Your response should be a copy of each line in the listing below that includes the word "false".

**Information shown**
▼

/-! ### Reads of the hosts -/

/-- R8 to R10, R14, R16, R132, R150: an ARRAY READ in READY enters TRANSFER. Its first chunk is translated under the view of
the port, pins the epoch, and its READ to the end of the page is placed; in segment 255 it is 0xFF bytes without an access;
while a switch is pending it is held and pins nothing. R137, R140: a READ that becomes pending while an erase is RUNNING makes
it SUSPENDING when its suspend count is below 32; with the count at 32, or in any other condition, the erase stays. -/
def Obligations.ArrayReadFormsItsFirstChunk : Prop :=
  ∀ (p : Port) (a : LogicalAddr) (clocks : Nat) (s : State), (s.port p).state = .ready →
    let rule : ViewRule := if s.session.owner = some p then .owner else .stable
    let entered : HostTransfer → HostPort := fun t =>
      { s.port p with state := .transfer, transfer := some t, dataOut := List.replicate clocks 0xFF }
    (s.map.switch = none → segOf a < 255 → s.flash.slot (portClient p) = .empty →
      exec (.arrayRead p a clocks) s =
        .next (State.setPort
          { s with
            map := { s.map with pinned := s.map.pinned + 1 }
            flash :=
              { s.flash.setSlot (portClient p)
                (.pending
                  (.read
                    (translate (if s.session.state = .active ∧ s.session.owner = some p then .update else .stable)
                      s.map.entries (segOf a) (offsetOf a))
                    (256 - a.toNat % 256))) with
                erase :=
                  s.flash.erase.map (fun (e : FlashErase) =>
                    if e.condition = .running ∧ e.suspends < 32 then { e with condition := .suspending } else e) } }
          p (entered { next := a, rule := rule, epoch := some s.map.epoch, buffer := [], arrived := 0, ended := false }))) ∧
    (s.map.switch = none → segOf a = 255 →
      exec (.arrayRead p a clocks) s =
        .next (State.setPort { s with map := { s.map with pinned := s.map.pinned + 1 } } p
          (entered
            { next := a + BitVec.ofNat 24 (min clocks (256 - a.toNat % 256))
              rule := rule
              epoch := some s.map.epoch
              buffer := List.replicate (256 - a.toNat % 256 - clocks) 0xFF
              arrived := 0
              ended := false }))) ∧
    (s.map.switch ≠ none →
      exec (.arrayRead p a clocks) s =
        .next (s.setPort p (entered { next := a, rule := rule, epoch := none, buffer := [], arrived := 0, ended := false })))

▲

**Reply**
          p (entered { next := a, rule := rule, epoch := some s.map.epoch, buffer := [], arrived := 0, ended := false }))) ∧
              ended := false }))) ∧
        .next (s.setPort p (entered { next := a, rule := rule, epoch := none, buffer := [], arrived := 0, ended := false })))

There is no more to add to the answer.